The Tabb Monument, dedicated in 1936, is a 1 acre monument in Amelia County, Virginia dedicated to Virginia-born Catholic poet John Banister Tabb.

==History==
In 1935, admirers of John Banister Tabb began raising funds for a monument in "The Forest," near Tabb's birthplace in Amelia County. The Forest Memorial Association was led by faculty at the University of Notre Dame including Francis W. Kervick (secretary and treasurer); T. Bowyer Campbell, acting dean of the college of arts and letters; Rev. Eugene Burke, CSC; and John Cooney. In 1936, membership of the Association reportedly included clergy and laymen in twelve states.

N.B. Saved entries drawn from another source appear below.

-- ==== Sys2Proof/Machine/Fabric.lean ====
section
/-!
DEFINITION. The fabric (16): links and their sequence numbers, discovery and routing, remote operations at both ends,
the pool, credits.
-/
namespace Sys2Proof.Machine

/-! ## Statuses of Table 16.5 -/

def stUnreachable : Nat := 0x40
def stRemoteProtection : Nat := 0x41
def stRemoteLost : Nat := 0x42

/-! ## A port's link -/

/-- Whether a port is in use: the fabric is enabled, the port is named in PORTS and its quadrant is powered. -/
def State.portInUse (s : State) (n : Nat) : Bool :=
  decide (n < 16) && s.get R.FAB_CTL_EN == 1 && (s.get R.FAB_CTL_PORTS).testBit n && s.powered (portDomain (4 + n))

/-- A stamp in a fabric port's time. -/
def State.ftime (s : State) (n : Nat) : Nat := s.time (4 + n)

def State.timer (s : State) (k : Nat) : Nat := tget s.fa.timers k 0
def State.setTimer (s : State) (k v : Nat) : State := { s with fa := { s.fa with timers := tset s.fa.timers k v } }

/-- A cumulative acknowledgement (R416): what was sent up to the caravan it names is kept no longer. -/
def State.acked (s : State) (n lack : Nat) : State :=
  let q := tget s.fa.unacked n []
  if q.any fun p => p.2.lseq == lack then
    { s with fa := { s.fa with unacked := tset s.fa.unacked n ((q.dropWhile fun p => p.2.lseq != lack).drop 1) } }
  else s

/-- What a caravan's arrival does to the link: its LACK is applied; it is taken only at the LSEQ the link expects, and
otherwise dropped for the partner to resend (R416). A LINK_ACK carries no LSEQ; the module's own leaves as it takes a caravan. -/
def State.linkTake (s : State) (n : Nat) (c : Car) : State × Bool :=
  let s := s.acked n c.lack
  if c.kind = 2 then (s, true)
  else
    let e := tget s.fa.rx n 0
    if c.lseq = e then
      ({ s with fa := { s.fa with rx := tset s.fa.rx n ((e + 1) % 2 ^ 32), acks := tset s.fa.acks n e } }, true)
    else (s, false)

/-- Whether a caravan is for this module: its address, the link partner's, or a group with this module among the members
of its mask. -/
def State.forMe (s : State) (c : Car) : Bool :=
  c.dst == s.ownAddr || (c.dst == linkPartner && c.cls == 0) || (isGroup c.dst && !(s.ownMembers c).isEmpty)

/-! ## Order and duplicates at the destination -/

/-- The pair of a caravan, and the pair with its class. -/
def pairKey (c : Car) : Nat := c.src * 2 ^ 20 + c.dst
def ordKey (c : Car) : Nat := pairKey c * 4 + c.cls

/-- How far one 32-bit sequence number lies behind another. -/
def behind (hi q : Nat) : Nat := (hi + 2 ^ 32 - q) % 2 ^ 32

/-- Whether a PSEQ has been taken, within the 65,536 below the highest (R417). -/
def State.psTaken (s : State) (c : Car) : Bool :=
  match tfind s.fa.taken (pairKey c) with
  | some (hi, l) => c.cls != 0 && l.contains c.pseq && decide (behind hi c.pseq ≤ 65536)
  | none => false

/-- A PSEQ recorded as taken. -/
def State.takePs (s : State) (c : Car) : State :=
  if c.cls = 0 then s else
  let old := tget s.fa.taken (pairKey c) (0, [])
  let hi := if old.2 = [] ∨ behind c.pseq old.1 < 2 ^ 31 then c.pseq else old.1
  let l := (old.2.filter fun q => decide (behind hi q ≤ 65536)) ++ [c.pseq]
  { s with fa := { s.fa with taken := tset s.fa.taken (pairKey c) (hi, l) } }

/-- Whether a caravan is of a class taken in order (R414). -/
def inOrder (c : Car) : Bool := c.cls == 1 || c.cls == 3

/-- An ordered caravan taken: its OSEQ is the last, and the one held back for the next is ready to be taken. -/
def State.takeOs (s : State) (c : Car) : State :=
  if inOrder c then
    let nxt (h : Car) : Bool := ordKey h == ordKey c && h.oseq == (c.oseq + 1) % 2 ^ 32
    { s with fa := { s.fa with
      oseqIn := tset s.fa.oseqIn (ordKey c) c.oseq
      selfIn := s.fa.selfIn ++ s.fa.held.filter nxt
      held := s.fa.held.filter fun h => !nxt h } }
  else s

/-- A caravan acted on, unless the act must wait: it then stays among those the module has yet to take. -/
def State.tryCar (s : State) (c : Car) (act : State → Car → State × Bool) : State :=
  let r := act s c
  if r.2 then
    let s := (r.1.takePs c).takeOs c
    { s with fa := { s.fa with selfIn := s.fa.selfIn.erase c } }
  else if r.1.fa.selfIn.contains c then r.1 else r.1.selfTake c

/-- A caravan taken once, ordered classes in OSEQ order (R414, R417). -/
def State.takeIn (s : State) (c : Car) (act : State → Car → State × Bool) : State :=
  let drop : State := { s with fa := { s.fa with selfIn := s.fa.selfIn.erase c } }
  if s.psTaken c then drop
  else if inOrder c then
    let e := (tget s.fa.oseqIn (ordKey c) 0 + 1) % 2 ^ 32
    if c.oseq = e then s.tryCar c act
    else if (c.oseq + 2 ^ 32 - e) % 2 ^ 32 < 2 ^ 31 then
      if s.fa.held.contains c then drop else { drop with fa := { drop.fa with held := drop.fa.held ++ [c] } }
    else drop
  else s.tryCar c act

/-- The TYPEs whose caravans access this module's memory: WRITE, WRITE_COMMIT, READ_REQ, ATOMIC and EMB. -/
def touchesMemory (kind : Nat) : Bool := [0x10, 0x11, 0x14, 0x16, 0x18].contains kind

/-- Whether a caravan is of the version and of a TYPE that the module knows (R412, Table 16.2). -/
def knownCar (c : Car) : Bool :=
  c.ver == 1 && ((decide (1 ≤ c.kind) && decide (c.kind ≤ 7)) || (decide (0x10 ≤ c.kind) && decide (c.kind ≤ 0x18)) ||
    (decide (0x20 ≤ c.kind) && decide (c.kind ≤ 0x26)))

/-- A received caravan's row: on port 0 to 15 from the wire, on 16 from those this module has yet to take. A port marked
ALIEN carries LINK_HELLO only (R410); one of another version is dropped (R412). A group's caravan leaves here for the members beyond (R426). What accesses memory waits
while MEM_REFCLK is absent (23 R556). -/
def State.carRow (s : State) (kind port : Nat) (c : Car) (act : State → Car → State × Bool) :
    Host.Outcome State Fault Refusal :=
  if 16 < port then .fault .noSuchUnit
  else if c.kind ≠ kind ∨ (touchesMemory kind ∧ s.pw.absent.contains 5) then .next s
  else if port = 16 then (if s.fa.selfIn.contains c then .next (s.takeIn c act) else .next s)
  else if !s.portInUse port then .next s
  else if !knownCar c then .next (s.raise R.FAB_ERR_FOREIGN_FRAME none)
  else if (s.get (R.FAB_PORT_STS_ALIEN port) == 1 && kind != 1) || !s.forMe c then .next s
  else
    let r := s.linkTake port c
    if r.2 then
      let s := if isGroup c.dst then r.1.copies port { c with hop := c.hop + 1 } else r.1
      .next (s.takeIn c act)
    else .next r.1

/-- The payload word of Table 16.2 by its number: one later in a group's caravan. -/
def carArg (c : Car) (i : Nat) : Nat := nw c.words (if isGroup c.dst then i + 1 else i)

/-- CARAVAN_FORWARD (R418, R425, R426): a caravan for another module leaves by its row with HOP one more; one that has no
hop left waits; one of another version, or of a reserved TYPE, is dropped (R412). -/
def execCaravanForward (port : Nat) (car : Car) (s : State) : Host.Outcome State Fault Refusal :=
  if 16 ≤ port then .fault .noSuchUnit
  else if !s.portInUse port then .next s
  else if !knownCar car then .next (s.raise R.FAB_ERR_FOREIGN_FRAME none)
  else if s.get (R.FAB_PORT_STS_ALIEN port) == 1 || s.forMe car then .next s
  else
    let r := s.linkTake port car
    if !r.2 then .next r.1
    else
      let c := { car with hop := car.hop + 1 }
      if 8 ≤ c.hop then .next (r.1.holdCar port c) else .next (r.1.route port c)

/-- LINK_ACK (R416). -/
def execLinkAck (port : Nat) (car : Car) (s : State) : Host.Outcome State Fault Refusal :=
  s.carRow 0x02 port car fun s _ => (s, true)

/-- LINK_RETRANSMIT_TIMER (R416): 2 µs without acknowledgement, every unacknowledged caravan is sent again from the oldest. -/
def execLinkRetransmitTimer (port : Nat) (s : State) : Host.Outcome State Fault Refusal :=
  if 16 ≤ port then .fault .noSuchUnit
  else match tget s.fa.unacked port [] with
    | [] => .next s
    | (st, c) :: rest =>
      if s.portInUse port ∧ st + 2000 ≤ s.ftime port then
        let q := ((st, c) :: rest).map fun p => (s.ftime port, p.2)
        let s := { s with fa := { s.fa with unacked := tset s.fa.unacked port q } }
        .next ((s.bump (R.FAB_PORT_CNT_RESENT port) q.length).raise R.FAB_ERR_RETRANSMIT none)
      else .next s

/-- FABRIC_FRAME_DROP (R408, R412): a frame that is none of the module's, or whose CRC-32C fails. -/
def execFabricFrameDrop (port : Nat) (crc : Bool) (s : State) : Host.Outcome State Fault Refusal :=
  if 16 ≤ port then .fault .noSuchUnit
  else if !s.portInUse port then .next s
  else .next (s.raise (if crc then R.FAB_ERR_E2E_CRC else R.FAB_ERR_FOREIGN_FRAME) none)

/-! ## Discovery (R421 to R424) -/

/-- The neighbours this module names in its TOPO. -/
def State.ownLinks (s : State) : List TopoLink :=
  ((List.range 16).filter s.portUp).map fun n =>
    ⟨s.get (R.FAB_PORT_STS_NBR_ADDR n), s.get (R.FAB_PORT_STS_NBR_PORT n), n, s.lanes n⟩

/-- A TOPO record's payload (Table 16.2). -/
def topoWords (origin seq : Nat) (ls : List TopoLink) : List Nat :=
  (origin + seq * 2 ^ 32) :: ls.map fun l => l.addr + l.port * 2 ^ 20 + l.lport * 2 ^ 24 + l.lanes * 2 ^ 28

Kervick, a member of the architecture faculty at Notre Dame, designed the monument. Land for the monument was deeded to the state of Virginia by Ephraim and Ida M. Anderson. The monument was officially dedicated on November 7, 1936. George C. Peery, then-governor of Virginia, spoke at the dedication ceremony.

==Attractions==
The monument was updated with two interpretational signs in April 2007.

The monument is located north of Amelia Court House off Grub Hill Church Road (Virginia State Route 609). It is surrounded by a manicured grass lawn with scattered large trees, with more dense woodland adjacent to the monument site. Typical woodland and edge bird species make up the local wildlife, while in the field across the nearby road dedicated birders may observe species like the eastern meadowlark, indigo bunting, and blue grosbeak. The monument has a small gravel parking lot, but there are no trails, restrooms, or other amenities.